===== Records supplied

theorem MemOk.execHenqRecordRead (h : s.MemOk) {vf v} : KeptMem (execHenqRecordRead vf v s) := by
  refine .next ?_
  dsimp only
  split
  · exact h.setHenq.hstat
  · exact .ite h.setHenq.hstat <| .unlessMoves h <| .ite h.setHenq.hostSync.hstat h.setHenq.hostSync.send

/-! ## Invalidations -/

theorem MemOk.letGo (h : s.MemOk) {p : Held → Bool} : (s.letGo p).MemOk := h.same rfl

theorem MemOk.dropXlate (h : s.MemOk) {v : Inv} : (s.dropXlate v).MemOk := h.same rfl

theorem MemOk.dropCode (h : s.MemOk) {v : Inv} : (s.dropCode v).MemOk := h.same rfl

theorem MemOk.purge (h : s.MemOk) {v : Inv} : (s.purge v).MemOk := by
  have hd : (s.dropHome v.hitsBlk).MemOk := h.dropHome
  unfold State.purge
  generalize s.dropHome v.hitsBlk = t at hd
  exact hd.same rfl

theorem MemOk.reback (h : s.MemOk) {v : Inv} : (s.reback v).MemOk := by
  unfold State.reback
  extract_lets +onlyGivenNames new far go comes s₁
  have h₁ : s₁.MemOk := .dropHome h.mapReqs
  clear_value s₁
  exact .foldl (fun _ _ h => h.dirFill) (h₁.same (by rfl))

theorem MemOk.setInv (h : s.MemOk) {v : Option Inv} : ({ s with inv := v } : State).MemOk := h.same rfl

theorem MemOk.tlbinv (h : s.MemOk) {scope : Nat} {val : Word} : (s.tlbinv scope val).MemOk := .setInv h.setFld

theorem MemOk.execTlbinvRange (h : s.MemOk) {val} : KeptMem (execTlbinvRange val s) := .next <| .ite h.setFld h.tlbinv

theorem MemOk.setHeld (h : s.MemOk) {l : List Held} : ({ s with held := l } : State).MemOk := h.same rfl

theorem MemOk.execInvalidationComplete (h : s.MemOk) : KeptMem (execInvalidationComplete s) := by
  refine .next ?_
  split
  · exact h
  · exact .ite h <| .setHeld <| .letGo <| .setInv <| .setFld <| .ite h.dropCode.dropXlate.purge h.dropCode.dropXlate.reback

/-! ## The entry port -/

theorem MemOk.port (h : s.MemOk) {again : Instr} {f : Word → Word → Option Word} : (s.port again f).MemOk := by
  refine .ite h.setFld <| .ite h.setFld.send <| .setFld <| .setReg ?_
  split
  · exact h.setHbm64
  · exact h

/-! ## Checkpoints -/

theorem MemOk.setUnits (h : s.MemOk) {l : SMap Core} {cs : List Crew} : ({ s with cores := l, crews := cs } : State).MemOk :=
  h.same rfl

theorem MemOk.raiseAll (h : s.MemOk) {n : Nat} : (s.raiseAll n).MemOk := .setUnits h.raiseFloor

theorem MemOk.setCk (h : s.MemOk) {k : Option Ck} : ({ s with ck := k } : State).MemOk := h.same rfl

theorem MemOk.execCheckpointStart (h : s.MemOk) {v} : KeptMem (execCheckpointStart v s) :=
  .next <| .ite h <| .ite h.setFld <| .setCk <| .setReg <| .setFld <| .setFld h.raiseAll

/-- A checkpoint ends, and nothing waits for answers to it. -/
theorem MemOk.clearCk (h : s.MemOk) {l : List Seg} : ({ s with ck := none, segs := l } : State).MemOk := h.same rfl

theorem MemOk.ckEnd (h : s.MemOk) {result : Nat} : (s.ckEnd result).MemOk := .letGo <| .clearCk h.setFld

==========
===== Records supplied

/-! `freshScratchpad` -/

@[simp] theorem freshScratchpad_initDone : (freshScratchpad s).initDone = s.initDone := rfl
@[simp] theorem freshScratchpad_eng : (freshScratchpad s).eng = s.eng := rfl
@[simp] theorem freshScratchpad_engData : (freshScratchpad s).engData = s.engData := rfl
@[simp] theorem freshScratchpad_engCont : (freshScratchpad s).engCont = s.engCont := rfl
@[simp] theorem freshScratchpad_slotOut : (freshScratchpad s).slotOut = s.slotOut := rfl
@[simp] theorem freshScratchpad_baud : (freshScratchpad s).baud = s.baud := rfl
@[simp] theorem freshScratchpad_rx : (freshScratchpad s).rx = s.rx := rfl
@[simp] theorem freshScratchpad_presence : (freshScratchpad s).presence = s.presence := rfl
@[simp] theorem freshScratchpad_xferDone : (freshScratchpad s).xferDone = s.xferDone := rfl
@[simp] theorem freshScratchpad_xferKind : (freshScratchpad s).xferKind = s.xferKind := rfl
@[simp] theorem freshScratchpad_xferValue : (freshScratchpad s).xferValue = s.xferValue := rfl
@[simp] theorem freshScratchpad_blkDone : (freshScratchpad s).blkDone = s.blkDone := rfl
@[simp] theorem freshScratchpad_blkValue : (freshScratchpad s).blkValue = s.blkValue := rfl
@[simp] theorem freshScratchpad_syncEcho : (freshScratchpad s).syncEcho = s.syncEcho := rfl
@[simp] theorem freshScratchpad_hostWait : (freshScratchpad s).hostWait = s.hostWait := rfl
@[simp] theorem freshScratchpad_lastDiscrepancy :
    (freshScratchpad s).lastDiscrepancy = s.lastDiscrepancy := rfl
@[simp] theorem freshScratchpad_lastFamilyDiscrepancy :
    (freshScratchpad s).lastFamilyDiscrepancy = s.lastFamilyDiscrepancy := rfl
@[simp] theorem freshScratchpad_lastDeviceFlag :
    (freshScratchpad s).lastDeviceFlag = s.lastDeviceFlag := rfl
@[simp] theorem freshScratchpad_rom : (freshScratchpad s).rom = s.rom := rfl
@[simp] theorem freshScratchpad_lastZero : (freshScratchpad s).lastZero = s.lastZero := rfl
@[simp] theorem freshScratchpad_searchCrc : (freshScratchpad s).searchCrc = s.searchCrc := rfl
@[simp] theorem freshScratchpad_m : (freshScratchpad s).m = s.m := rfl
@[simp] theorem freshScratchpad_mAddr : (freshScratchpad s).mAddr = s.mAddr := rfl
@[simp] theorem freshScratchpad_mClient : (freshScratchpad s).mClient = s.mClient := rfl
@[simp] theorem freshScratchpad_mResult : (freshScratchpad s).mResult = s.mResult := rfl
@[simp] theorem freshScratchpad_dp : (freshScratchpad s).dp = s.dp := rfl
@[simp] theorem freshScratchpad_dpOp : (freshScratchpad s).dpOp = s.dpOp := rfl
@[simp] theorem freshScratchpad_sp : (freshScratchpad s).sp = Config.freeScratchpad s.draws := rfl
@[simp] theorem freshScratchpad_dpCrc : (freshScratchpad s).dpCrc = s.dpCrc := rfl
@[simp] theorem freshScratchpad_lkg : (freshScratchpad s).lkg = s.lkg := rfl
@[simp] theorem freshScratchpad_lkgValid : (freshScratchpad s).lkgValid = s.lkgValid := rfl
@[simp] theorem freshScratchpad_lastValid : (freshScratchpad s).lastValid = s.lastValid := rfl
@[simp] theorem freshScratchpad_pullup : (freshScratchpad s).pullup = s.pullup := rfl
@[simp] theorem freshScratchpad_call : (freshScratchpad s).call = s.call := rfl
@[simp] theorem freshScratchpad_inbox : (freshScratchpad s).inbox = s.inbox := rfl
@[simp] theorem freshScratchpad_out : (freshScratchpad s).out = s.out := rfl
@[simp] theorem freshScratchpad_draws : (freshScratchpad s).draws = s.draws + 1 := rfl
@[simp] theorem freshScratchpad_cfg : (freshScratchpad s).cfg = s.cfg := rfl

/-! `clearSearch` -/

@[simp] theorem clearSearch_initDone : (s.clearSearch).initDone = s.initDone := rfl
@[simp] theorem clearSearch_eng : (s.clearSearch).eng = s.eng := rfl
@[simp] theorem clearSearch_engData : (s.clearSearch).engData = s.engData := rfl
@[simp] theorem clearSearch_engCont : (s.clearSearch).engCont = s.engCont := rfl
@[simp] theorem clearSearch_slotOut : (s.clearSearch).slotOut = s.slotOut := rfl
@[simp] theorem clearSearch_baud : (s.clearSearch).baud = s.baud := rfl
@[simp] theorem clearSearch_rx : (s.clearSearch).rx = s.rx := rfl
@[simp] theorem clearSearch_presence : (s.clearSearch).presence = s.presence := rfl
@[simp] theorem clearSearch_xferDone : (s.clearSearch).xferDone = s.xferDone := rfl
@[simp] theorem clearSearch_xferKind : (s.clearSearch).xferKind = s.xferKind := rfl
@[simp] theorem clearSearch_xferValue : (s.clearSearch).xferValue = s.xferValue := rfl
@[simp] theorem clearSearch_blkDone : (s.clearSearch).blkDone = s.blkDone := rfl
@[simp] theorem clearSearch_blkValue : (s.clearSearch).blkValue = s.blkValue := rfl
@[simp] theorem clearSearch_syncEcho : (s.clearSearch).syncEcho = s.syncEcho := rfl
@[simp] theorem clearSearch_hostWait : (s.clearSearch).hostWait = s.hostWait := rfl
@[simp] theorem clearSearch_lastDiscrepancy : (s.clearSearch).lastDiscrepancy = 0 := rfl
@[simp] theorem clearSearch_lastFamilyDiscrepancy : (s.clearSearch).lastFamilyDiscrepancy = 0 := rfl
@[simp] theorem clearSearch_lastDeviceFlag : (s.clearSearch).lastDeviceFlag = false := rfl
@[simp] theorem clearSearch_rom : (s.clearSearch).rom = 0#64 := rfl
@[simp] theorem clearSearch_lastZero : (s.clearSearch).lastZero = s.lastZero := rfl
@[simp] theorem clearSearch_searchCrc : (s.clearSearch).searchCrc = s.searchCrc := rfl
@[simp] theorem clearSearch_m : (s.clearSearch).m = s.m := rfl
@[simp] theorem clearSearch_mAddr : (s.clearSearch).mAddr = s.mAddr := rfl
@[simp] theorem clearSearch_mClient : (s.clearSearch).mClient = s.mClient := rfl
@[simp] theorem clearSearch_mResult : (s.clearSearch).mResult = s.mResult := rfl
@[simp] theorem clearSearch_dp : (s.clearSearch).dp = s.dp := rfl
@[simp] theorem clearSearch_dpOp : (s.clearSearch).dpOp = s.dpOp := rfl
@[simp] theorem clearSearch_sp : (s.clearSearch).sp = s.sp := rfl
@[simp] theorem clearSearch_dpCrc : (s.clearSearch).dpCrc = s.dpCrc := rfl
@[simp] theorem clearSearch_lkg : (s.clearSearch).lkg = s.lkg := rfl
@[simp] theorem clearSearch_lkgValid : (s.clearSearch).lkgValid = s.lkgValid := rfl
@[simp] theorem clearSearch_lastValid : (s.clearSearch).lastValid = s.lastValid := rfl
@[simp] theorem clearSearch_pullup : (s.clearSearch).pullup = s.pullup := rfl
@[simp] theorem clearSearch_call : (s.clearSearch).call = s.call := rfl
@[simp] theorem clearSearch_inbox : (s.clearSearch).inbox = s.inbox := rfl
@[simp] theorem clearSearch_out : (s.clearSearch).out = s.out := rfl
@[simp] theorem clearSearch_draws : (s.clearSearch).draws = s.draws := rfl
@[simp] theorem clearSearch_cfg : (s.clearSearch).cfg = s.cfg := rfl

==========

> _How to complete this task_:
What you give back must be the stretch above, starting at the line with "(s.clearSearch).baud = s.baud := rfl" and ending at the line with "(s.clearSearch).lastDiscrepancy = 0 := rfl", copied exactly.

> _Output below_:
@[simp] theorem clearSearch_baud : (s.clearSearch).baud = s.baud := rfl
@[simp] theorem clearSearch_rx : (s.clearSearch).rx = s.rx := rfl
@[simp] theorem clearSearch_presence : (s.clearSearch).presence = s.presence := rfl
@[simp] theorem clearSearch_xferDone : (s.clearSearch).xferDone = s.xferDone := rfl
@[simp] theorem clearSearch_xferKind : (s.clearSearch).xferKind = s.xferKind := rfl
@[simp] theorem clearSearch_xferValue : (s.clearSearch).xferValue = s.xferValue := rfl
@[simp] theorem clearSearch_blkDone : (s.clearSearch).blkDone = s.blkDone := rfl
@[simp] theorem clearSearch_blkValue : (s.clearSearch).blkValue = s.blkValue := rfl
@[simp] theorem clearSearch_syncEcho : (s.clearSearch).syncEcho = s.syncEcho := rfl
@[simp] theorem clearSearch_hostWait : (s.clearSearch).hostWait = s.hostWait := rfl
@[simp] theorem clearSearch_lastDiscrepancy : (s.clearSearch).lastDiscrepancy = 0 := rfl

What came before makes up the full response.